Delta's premium focus
Delta investors already know that its premium (business and first class) revenue is growing at an impressive rate. Delta's premium product ticket revenue grew 10% in the first quarter, compared to a 4% increase in its main cabin ticket revenue. Not only do premium travelers generate more revenue per passenger-kilometer, they generate higher margins than main cabin travelers.
The increase in premium revenue is part of a trend. Delta's premium revenue of $19 billion in 2023 represented 35% of its total revenue, compared to $10 billion in 2014, which represented 24% of total revenue. Moreover, it isn't just about growing premium cabin revenue per se, because attracting and maintaining premium customers is a significant benefit to the growth of its SkyMiles loyalty program and its co-brand American Express credit cards.
Management aims to grow its premium revenue to 37% of sales over the long term, with loyalty/other contributing 23% and the main cabin 40%. This represents a significant shift from 2014, when the main cabin contributed 56% and loyalty/other just 20%.

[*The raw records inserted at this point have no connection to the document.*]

theorem test_pusha :
    ends ({ ax := 0x1111, cx := 0x2222, dx := 0x3333, bx := 0x4444, bp := 0x5555, si := 0x6666, di := 0x7777, level := .l186 } : Start) [0x60] (fun t =>
      t.regs.sp == 0xF0 && t.ip == 1 && holds t 0x30F0 0x77 && holds t 0x30F1 0x77 && holds t 0x30F2 0x66 && holds t 0x30F3 0x66 && holds t 0x30F4 0x55 && holds t 0x30F5 0x55 && holds t 0x30F6 0 && holds t 0x30F7 1 && holds t 0x30F8 0x44 && holds t 0x30F9 0x44 && holds t 0x30FA 0x33 && holds t 0x30FB 0x33 && holds t 0x30FC 0x22 && holds t 0x30FD 0x22 && holds t 0x30FE 0x11 && holds t 0x30FF 0x11 && t.flags == Flags.ofWord 0x0) = true := by decide

theorem test_popa :
    ends ({ sp := 0xF0, mem := [(0x30F0, 0x77), (0x30F1, 0x77), (0x30F2, 0x66), (0x30F3, 0x66), (0x30F4, 0x55), (0x30F5, 0x55), (0x30F6, 0xEF), (0x30F7, 0xBE), (0x30F8, 0x44), (0x30F9, 0x44), (0x30FA, 0x33), (0x30FB, 0x33), (0x30FC, 0x22), (0x30FD, 0x22), (0x30FE, 0x11), (0x30FF, 0x11)], level := .l186 } : Start) [0x61] (fun t =>
      t.regs.di == 0x7777 && t.regs.si == 0x6666 && t.regs.bp == 0x5555 && t.regs.bx == 0x4444 && t.regs.dx == 0x3333 && t.regs.cx == 0x2222 && t.regs.ax == 0x1111 && t.regs.sp == 0x100 && t.ip == 1 && t.flags == Flags.ofWord 0x0) = true := by decide

theorem test_bound :
    ends ({ ax := 5, bx := 0x10, mem := [(0x2010, 0), (0x2011, 0), (0x2012, 9), (0x2013, 0)], level := .l186 } : Start) [0x62, 0x07] (fun t =>
      t.ip == 2 && t.flags == Flags.ofWord 0x0) = true := by decide

theorem test_jo :
    ends ({ ip := 0x100 } : Start) [0x70, 0x10] (fun t =>
      t.ip == 0x102 && t.flags == Flags.ofWord 0x0) = true := by decide

theorem test_jz :
    ends ({ ip := 0x100, fl := 0x40 } : Start) [0x74, 0x10] (fun t =>
      t.ip == 0x112 && t.flags == Flags.ofWord 0x40) = true := by decide

theorem test_jz_again :
    ends ({ ip := 0x100 } : Start) [0x74, 0x10] (fun t =>
      t.ip == 0x102 && t.flags == Flags.ofWord 0x0) = true := by decide

theorem test_jbe :
    ends ({ ip := 0x100, fl := 0x1 } : Start) [0x76, 0x10] (fun t =>
      t.ip == 0x112 && t.flags == Flags.ofWord 0x1) = true := by decide

theorem test_jbe_again :
    ends ({ ip := 0x100 } : Start) [0x76, 0x10] (fun t =>
      t.ip == 0x102 && t.flags == Flags.ofWord 0x0) = true := by decide

theorem test_jnbe :
    ends ({ ip := 0x100 } : Start) [0x77, 0x10] (fun t =>
      t.ip == 0x112 && t.flags == Flags.ofWord 0x0) = true := by decide

theorem test_jns :
    ends ({ ip := 0x100 } : Start) [0x79, 0x10] (fun t =>
      t.ip == 0x112 && t.flags == Flags.ofWord 0x0) = true := by decide

theorem test_jp :
    ends ({ ip := 0x100, fl := 0x4 } : Start) [0x7A, 0x10] (fun t =>
      t.ip == 0x112 && t.flags == Flags.ofWord 0x4) = true := by decide

theorem test_jl :
    ends ({ ip := 0x100, fl := 0x80 } : Start) [0x7C, 0xF0] (fun t =>
      t.ip == 0xF2 && t.flags == Flags.ofWord 0x80) = true := by decide

theorem test_jl_again :
    ends ({ ip := 0x100, fl := 0x880 } : Start) [0x7C, 0xF0] (fun t =>
      t.ip == 0x102 && t.flags == Flags.ofWord 0x880) = true := by decide

theorem test_jle :
    ends ({ ip := 0x100, fl := 0x40 } : Start) [0x7E, 0x10] (fun t =>
      t.ip == 0x112 && t.flags == Flags.ofWord 0x40) = true := by decide

theorem test_jnle :
    ends ({ ip := 0x100 } : Start) [0x7F, 0x10] (fun t =>
      t.ip == 0x112 && t.flags == Flags.ofWord 0x0) = true := by decide

theorem test_test :
    ends ({ ax := 0x81 } : Start) [0xA8, 0x80] (fun t =>
      t.ip == 2 && !t.flags.ofl && t.flags.sf && !t.flags.zf && !t.flags.pf && !t.flags.cf) = true := by decide

theorem test_test_again :
    ends ({ ax := 0 } : Start) [0x85, 0xC0] (fun t =>
      t.ip == 2 && !t.flags.ofl && !t.flags.sf && t.flags.zf && t.flags.pf && !t.flags.cf) = true := by decide

theorem test_xchg :
    ends ({ cx := 1, bx := 2 } : Start) [0x87, 0xD9] (fun t =>
      t.regs.cx == 2 && t.regs.bx == 1 && t.ip == 2 && t.flags == Flags.ofWord 0x0) = true := by decide

theorem test_xchg_again :
    ends ({ ax := 0xAAAA, bx := 0x5555 } : Start) [0x93] (fun t =>
      t.regs.ax == 0x5555 && t.regs.bx == 0xAAAA && t.ip == 1 && t.flags == Flags.ofWord 0x0) = true := by decide

theorem test_mov :
    ends ({ bx := 0x1234 } : Start) [0x89, 0xD8] (fun t =>
      t.regs.ax == 0x1234 && t.ip == 2 && t.flags == Flags.ofWord 0x0) = true := by decide

theorem test_mov_again :
    ends ({ bx := 0x1234, cx := 0xFF } : Start) [0x88, 0xDD] (fun t =>
      t.regs.cx == 0x34FF && t.ip == 2 && t.flags == Flags.ofWord 0x0) = true := by decide

theorem test_lea :
    ends ({ bx := 0x1000, si := 0x234 } : Start) [0x8D, 0x40, 0x05] (fun t =>
      t.regs.ax == 0x1239 && t.ip == 3 && t.flags == Flags.ofWord 0x0) = true := by decide

theorem test_lea_again :
    ends ({ bx := 0, si := 0 } : Start) [0x8D, 0x40, 0xFF] (fun t =>
      t.regs.ax == 0xFFFF && t.ip == 3 && t.flags == Flags.ofWord 0x0) = true := by decide

theorem test_nop : ends ({  } : Start) [0x90] (fun t => t.ip == 1 && t.flags == Flags.ofWord 0x0) = true := by decide

theorem test_cbw :
    ends ({ ax := 0x1280 } : Start) [0x98] (fun t =>
      t.regs.ax == 0xFF80 && t.ip == 1 && t.flags == Flags.ofWord 0x0) = true := by decide

theorem test_cbw_again :
    ends ({ ax := 0xFF7F } : Start) [0x98] (fun t =>
      t.regs.ax == 0x7F && t.ip == 1 && t.flags == Flags.ofWord 0x0) = true := by decide

theorem test_cwd :
    ends ({ ax := 0x8000, dx := 0x1234 } : Start) [0x99] (fun t =>
      t.regs.dx == 0xFFFF && t.ip == 1 && t.flags == Flags.ofWord 0x0) = true := by decide

theorem test_cwd_again :
    ends ({ ax := 0x7FFF, dx := 0x1234 } : Start) [0x99] (fun t =>
      t.regs.dx == 0 && t.ip == 1 && t.flags == Flags.ofWord 0x0) = true := by decide

theorem test_pushf :
    ends ({ fl := 0x201 } : Start) [0x9C] (fun t =>
      t.regs.sp == 0xFE && t.ip == 1 && holds t 0x30FE 3 && holds t 0x30FF 0xF2 && t.flags == Flags.ofWord 0x201) = true := by decide

theorem test_popf :
    ends ({ sp := 0xFE, mem := [(0x30FE, 0xFF), (0x30FF, 0xFF)] } : Start) [0x9D] (fun t =>
      t.regs.sp == 0x100 && t.ip == 1 && t.flags == Flags.ofWord 0xFD5) = true := by decide

theorem test_popf_again :
    ends ({ sp := 0xFE, fl := 0xFD5, mem := [(0x30FE, 0), (0x30FF, 0)] } : Start) [0x9D] (fun t =>
      t.regs.sp == 0x100 && t.ip == 1 && t.flags == Flags.ofWord 0x0) = true := by decide

theorem test_sahf :
    ends ({ ax := 0xFF00 } : Start) [0x9E] (fun t =>
      t.ip == 1 && t.flags == Flags.ofWord 0xD5) = true := by decide

theorem test_lahf :
    ends ({ ax := 0, fl := 0x41 } : Start) [0x9F] (fun t =>
      t.regs.ax == 0x4300 && t.ip == 1 && t.flags == Flags.ofWord 0x41) = true := by decide

theorem test_call :
    ends ({ ip := 0x100, sp := 0x200 } : Start) [0xE8, 0x10, 0x00] (fun t =>
      t.regs.sp == 0x1FE && t.ip == 0x113 && holds t 0x31FE 3 && holds t 0x31FF 1 && t.flags == Flags.ofWord 0x0) = true := by decide

theorem test_call_again :
    ends ({ ip := 0x100, bx := 0x400 } : Start) [0xFF, 0xD3] (fun t =>
      t.regs.sp == 0xFE && t.ip == 0x400 && holds t 0x30FE 2 && holds t 0x30FF 1 && t.flags == Flags.ofWord 0x0) = true := by decide

theorem test_movsb :
    ends ({ si := 0x10, di := 0x20, mem := [(0x2010, 0x5A)] } : Start) [0xA4] (fun t =>
      t.regs.si == 0x11 && t.regs.di == 0x21 && t.ip == 1 && holds t 0x2020 0x5A && t.flags == Flags.ofWord 0x0) = true := by decide

theorem test_movsb_again :
    ends ({ si := 0x10, di := 0x20, fl := 0x400, mem := [(0x2010, 0x34), (0x2011, 0x12)] } : Start) [0xA5] (fun t =>
      t.regs.si == 0xE && t.regs.di == 0x1E && t.ip == 1 && holds t 0x2020 0x34 && holds t 0x2021 0x12 && t.flags == Flags.ofWord 0x400) = true := by decide

theorem test_cmpsb :
    ends ({ si := 0x10, di := 0x20, mem := [(0x2010, 0x41), (0x2020, 0x42)] } : Start) [0xA6] (fun t =>
      t.regs.si == 0x11 && t.regs.di == 0x21 && t.ip == 1 && t.flags == Flags.ofWord 0x95) = true := by decide

theorem test_stosb :
    ends ({ ax := 0xEE, di := 0, fl := 0x400 } : Start) [0xAA] (fun t =>
      t.regs.di == 0xFFFF && t.ip == 1 && holds t 0x2000 0xEE && t.flags == Flags.ofWord 0x400) = true := by decide

theorem test_lodsb :
    ends ({ si := 0x10, ax := 0, mem := [(0x2010, 0xCD), (0x2011, 0xAB)] } : Start) [0xAD] (fun t =>
      t.regs.ax == 0xABCD && t.regs.si == 0x12 && t.ip == 1 && t.flags == Flags.ofWord 0x0) = true := by decide

theorem test_lodsb_again :
    ends ({ si := 0x10, ax := 0x9900, mem := [(0x2010, 0x7E)] } : Start) [0xAC] (fun t =>
      t.regs.ax == 0x997E && t.regs.si == 0x11 && t.ip == 1 && t.flags == Flags.ofWord 0x0) = true := by decide

theorem test_scasb :
    ends ({ ax := 0x20, di := 5, mem := [(0x2005, 0x20)] } : Start) [0xAE] (fun t =>
      t.regs.di == 6 && t.ip == 1 && t.flags == Flags.ofWord 0x44) = true := by decide

theorem test_ret :
    ends ({ sp := 0xFE, mem := [(0x30FE, 3), (0x30FF, 1)] } : Start) [0xC3] (fun t =>
      t.regs.sp == 0x100 && t.ip == 0x103 && t.flags == Flags.ofWord 0x0) = true := by decide

theorem test_ret_again :
    ends ({ sp := 0xFE, mem := [(0x30FE, 3), (0x30FF, 1)] } : Start) [0xC2, 0x04, 0x00] (fun t =>
      t.regs.sp == 0x104 && t.ip == 0x103 && t.flags == Flags.ofWord 0x0) = true := by decide

theorem test_les :
    ends ({ mem := [(0x2300, 0x78), (0x2301, 0x56), (0x2302, 0x34), (0x2303, 0x12)] } : Start) [0xC4, 0x3E, 0x00, 0x03] (fun t =>
      t.regs.di == 0x5678 && t.segs.es == 0x1234 && t.ip == 4 && t.flags == Flags.ofWord 0x0) = true := by decide

theorem test_lds :
    ends ({ bx := 0x300, mem := [(0x2300, 0x78), (0x2301, 0x56), (0x2302, 0x34), (0x2303, 0x12)] } : Start) [0xC5, 0x37] (fun t =>
      t.regs.si == 0x5678 && t.segs.ds == 0x1234 && t.ip == 2 && t.flags == Flags.ofWord 0x0) = true := by decide

theorem test_enter :
    ends ({ bp := 0x200, level := .l186 } : Start) [0xC8, 0x08, 0x00, 0x00] (fun t =>
      holds t 0x30FE 0 && holds t 0x30FF 2 && t.regs.bp == 0xFE && t.regs.sp == 0xF6 && t.ip == 4 && t.flags == Flags.ofWord 0x0) = true := by decide

theorem test_enter_again :
    ends ({ bp := 0x200, level := .l186 } : Start) [0xC8, 0x04, 0x00, 0x01] (fun t =>
      holds t 0x30FE 0 && holds t 0x30FF 2 && holds t 0x30FC 0xFE && holds t 0x30FD 0 && t.regs.bp == 0xFE && t.regs.sp == 0xF8 && t.ip == 4 && t.flags == Flags.ofWord 0x0) = true := by decide

theorem test_leave :
    ends ({ bp := 0xFE, sp := 0xF6, mem := [(0x30FE, 0), (0x30FF, 2)], level := .l186 } : Start) [0xC9] (fun t =>
      t.regs.sp == 0x100 && t.regs.bp == 0x200 && t.ip == 1 && t.flags == Flags.ofWord 0x0) = true := by decide

theorem test_retf :
    ends ({ sp := 0xFC, mem := [(0x30FC, 5), (0x30FD, 2), (0x30FE, 0), (0x30FF, 0x10)] } : Start) [0xCB] (fun t =>
      t.regs.sp == 0x100 && t.segs.cs == 0x1000 && t.ip == 0x205 && t.flags == Flags.ofWord 0x0) = true := by decide

theorem test_retf_again :
    ends ({ sp := 0xFC, mem := [(0x30FC, 5), (0x30FD, 2), (0x30FE, 0), (0x30FF, 0x10)] } : Start) [0xCA, 0x04, 0x00] (fun t =>
      t.regs.sp == 0x104 && t.segs.cs == 0x1000 && t.ip == 0x205 && t.flags == Flags.ofWord 0x0) = true := by decide

theorem test_int3 :
    ends ({ ip := 0x100, fl := 0x301, mem := [(0xC, 0), (0xD, 2), (0xE, 0), (0xF, 0xF0)] } : Start) [0xCC] (fun t =>
      t.regs.sp == 0xFA && t.segs.cs == 0xF000 && t.ip == 0x200 && holds t 0x30FA 1 && holds t 0x30FB 1 && holds t 0x30FC 0 && holds t 0x30FD 1 && holds t 0x30FE 3 && holds t 0x30FF 0xF3 && t.flags == Flags.ofWord 0x1) = true := by decide

theorem test_int :
    ends ({ cs := 0x1000, ip := 0x100, ss := 0x2000, sp := 0x100, fl := 0x200, mem := [(0x84, 0x60), (0x85, 0x10), (0x86, 0xA7), (0x87, 0)] } : Start) [0xCD, 0x21] (fun t =>
      t.regs.sp == 0xFA && t.segs.cs == 0xA7 && t.ip == 0x1060 && holds t 0x200FA 2 && holds t 0x200FB 1 && holds t 0x200FC 0 && holds t 0x200FD 0x10 && holds t 0x200FE 2 && holds t 0x200FF 0xF2 && t.flags == Flags.ofWord 0x0) = true := by decide

theorem test_into : ends ({ ip := 0x100 } : Start) [0xCE] (fun t => t.ip == 0x101) = true := by decide

theorem test_into_again :
    ends ({ ip := 0x100, fl := 0xA00, mem := [(0x10, 0), (0x11, 3), (0x12, 0), (0x13, 0xF0)] } : Start) [0xCE] (fun t =>
      t.regs.sp == 0xFA && t.segs.cs == 0xF000 && t.ip == 0x300 && holds t 0x30FA 1 && holds t 0x30FB 1 && holds t 0x30FC 0 && holds t 0x30FD 1 && holds t 0x30FE 2 && holds t 0x30FF 0xFA && t.flags == Flags.ofWord 0x800) = true := by decide

theorem test_iret :
    ends ({ sp := 0xFA, mem := [(0x30FA, 2), (0x30FB, 1), (0x30FC, 0), (0x30FD, 0x10), (0x30FE, 0xD7), (0x30FF, 0xF)] } : Start) [0xCF] (fun t =>
      t.regs.sp == 0x100 && t.segs.cs == 0x1000 && t.ip == 0x102 && t.flags == Flags.ofWord 0xFD5) = true := by decide

theorem test_iret_again :
    ends ({ sp := 0xFA, fl := 0x41, mem := [(0x30FA, 2), (0x30FB, 1), (0x30FC, 0), (0x30FD, 0x10), (0x30FE, 2), (0x30FF, 0xF2)] } : Start) [0xCF] (fun t =>
      t.regs.sp == 0x100 && t.segs.cs == 0x1000 && t.ip == 0x102 && t.flags == Flags.ofWord 0x200) = true := by decide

Delta will get there by attracting premium travelers. This will help grow American Express' remuneration to Delta through the use of co-brand credit cards, which now account for about 1% of the U.S. gross domestic product.
The importance of the premium traveler to Delta's loyalty revenue was highlighted in the first quarter, when "loyalty revenue grew 12% on continued strength in the American Express co-brand portfolio with record quarterly remuneration of $1.7 billion" and "we saw card applications reach new records as we are seeing the highest premium acquisition mix in our program's history," according to company president Glen Hauenstein on the earnings call.
Here's the good news
The International Air Transport Association (IATA) publishes data on the airline industry, and its latest data outlining how premium traffic and revenue are back on track makes a happy reading for Delta investors because it confirms that the return of business and premium travelers is an industrywide event.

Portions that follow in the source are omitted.